After the Maidan succeeded in toppling Viktor Yushchenko, US officials held multiple meetings with the new Speaker of Ukraine’s parliament, Andriy Parubiy, the founder of what was then called the Social-National Party (the name similarity to Hitler’s NSDAP was probably wanted).
The United States also continued to support the Ukrainian police even when its acting leader became Vadym Troyan, a former member of the white supremacist group Patriot of Ukraine and former deputy commander of the notorious Azov regiment.
It is this lax attitude towards the promoters of the far-right agenda, which helped Putin to present the Ukrainian revolution as a far-right coup d’Ă©tat supported by the United States and to justify the occupation of Crimea in the eyes of its Russian public. Ironically, for American launderers of East European ultra-nationalism, the Ukrainian far-right was overjoyed with the storming of Capitol Hill, their Telegram channels filled with cheers and hope for a “white revolution.”
Now that America faces its own far-right problem, maybe it can learn from Eastern Europe.

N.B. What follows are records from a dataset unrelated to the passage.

def Lane.setKeep (o : Lane) (k : Nat) (v : BitVec 40) : Lane :=
  { o with keep := tabSet zero40 o.keep k v, keepBad := tabSet falseAt o.keepBad k false }

def doBelSt (l : LaneId) (r : BelSel) (i : Bool) (a : Fin 1024) (s : State) : State :=
  s.belInstr l.val (memOk r a) false fun o s =>
    let k := o.addr r i a.val
    .done (s.modLane l.val fun o =>
      if isX r then o.setData k (o.getX r.val) else o.setKeep k (o.getA (r.val - 8)))

/-- BEL_ST (R380). -/
def execBelSt (l : LaneId) (r : BelSel) (i : Bool) (a : Fin 1024) (s : State) : Host.Outcome State Fault Refusal :=
  s.run (doBelSt l r i a)

/-! ### Ports (R383, R384, R389 to R394) -/

/-- IN takes an accumulator, OUT an x register. -/
def belIn (l : Nat) (s : State) (a : Fin 4) (n : Nat) (v : Int) : BelRes :=
  .done (s.modLane l fun o => o.setA a.val (BitVec.ofInt 40 (v * 2 ^ n)))

/-- SPI select j of master c belongs to lane l. -/
def State.spiOwned (s : State) (l c j : Nat) : Bool := s.fld (BEL_SPI_SEL c j) BEL_SPI_SEL_lane = l

/-- The select holds a transfer, queued or in progress (R391). -/
def State.spiHolds (s : State) (c j : Nat) : Bool :=
  ((s.spi c).queue.any fun x => x.1 = j) || ((s.spi c).busy.any fun x => x.1 = j)

/-- IN from MBOX (R392). -/
def inMbox (l : Nat) (a : Fin 4) (n i : Nat) (o : Lane) (s : State) : BelRes :=
  let v := (tabGet mboxDefault o.mbox i).1
  belIn l (s.modLane l fun o => { o with mbox := tabSet mboxDefault o.mbox i (v, false) }) a n v.toInt

/-- A Mantel error of a lane's window (R394). -/
def State.belMerr (s : State) (l : Nat) : State := (s.bump (BEL_LANE_MERR l) whole).belSum BEL_SUM_merr l

/-- The address of the half-word at the index, and the index's advance. -/
def State.winAddr (s : State) (l : Nat) : Nat := (s.reg (BEL_LANE_MWIN l)).toNat + 2 * (s.lane l).midx

def State.winNext (s : State) (l : Nat) : State := s.modLane l fun o => { o with midx := (o.midx + 1) % 2048 }

/-- IN from MRD (R394): an ECC response reads as 0. DEDUCED, log entry 102. -/
def inMrd (l : Nat) (a : Fin 4) (n : Nat) (_ : Lane) (s : State) : BelRes :=
  if !s.ramOpen then .stall
  else match s.dmaRead midBellows (s.winAddr l) .b16 with
    | (some v, s1) => belIn l (s1.winNext l) a n (signed 16 v)
    | (none, s1) => belIn l ((s1.belMerr l).winNext l) a n 0

/-- The value of an input port without an effect of its own; none for a port that is no input (Table: Lane ports). -/
def State.portIn (s : State) (l : Nat) (o : Lane) (p : Nat) : Option Int :=
  if p < 0x10 then some (s.reg (BEL_ENC_COUNT p)).toInt
  else if p < 0x20 then some (s.reg (BEL_ENC_IDX (p - 0x10))).toInt
  else if 0x64 ≤ p ∧ p < 0x68 then some (signed 32 (wrapInt 32 (s.trans (p - 0x64)).pos))
  else if 0x68 ≤ p ∧ p < 0x6C then some (s.reg (MIF_SPEED (p - 0x68))).toInt
  else if 0x74 ≤ p ∧ p < 0x78 then some (b2n (tabGet mboxDefault o.mbox (p - 0x74)).2)
  else if p = 0x90 then some (signed 32 o.rally)
  else if p = 0x91 then some (tabGet zeroWord o.runs (o.run.getD 0)).toInt
  else if 0x40 ≤ p ∧ p < 0x60 then
    if s.spiOwned l ((p - 0x40) / 8) (p % 8) then some (tabGet zeroWord (s.spi ((p - 0x40) / 8)).rx (p % 8)).toInt else none
  else none

/-- IN from any port. -/
def opIn (l : Nat) (a : Fin 4) (n p : Nat) (o : Lane) (s : State) : BelRes :=
  if 0x70 ≤ p ∧ p < 0x74 then inMbox l a n (p - 0x70) o s
  else if p = 0x81 then inMrd l a n o s
  else match s.portIn l o p with
    | none => .fault belPORT
    | some v => if 0x40 ≤ p && p < 0x60 && s.spiHolds ((p - 0x40) / 8) (p % 8) then .stall else belIn l s a n v

def doBelIn (l : LaneId) (a : Fin 4) (n : Fin 32) (p : Fin 256) (s : State) : State :=
  s.belInstr l.val true false (opIn l.val a n.val p.val)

One of them should be that the radical reformers do not work. As the Russian opposition knows all too well, attempts to suppress information when requested are doomed to failure.
Over the past three years, after a series of increasingly pathetic policies, the Kremlin has failed to ban the Telegram messaging app, now the main platform for open political debate in Russia. Created by avowed libertarians, it’s also a safe haven for Nazis and white terrorist propagandists, who are now calling on Trump to move in with them.
Deploying the far right is not an effective long-term solution. Making culturally unacceptable bigotry on either side of the aisle is what can end the far-right threat. But this can only be achieved through a process of rigorous national soul-searching, which American society may not be quite ready to do.
The opinions expressed in this article are those of the author and do not necessarily reflect the editorial position of Al Jazeera.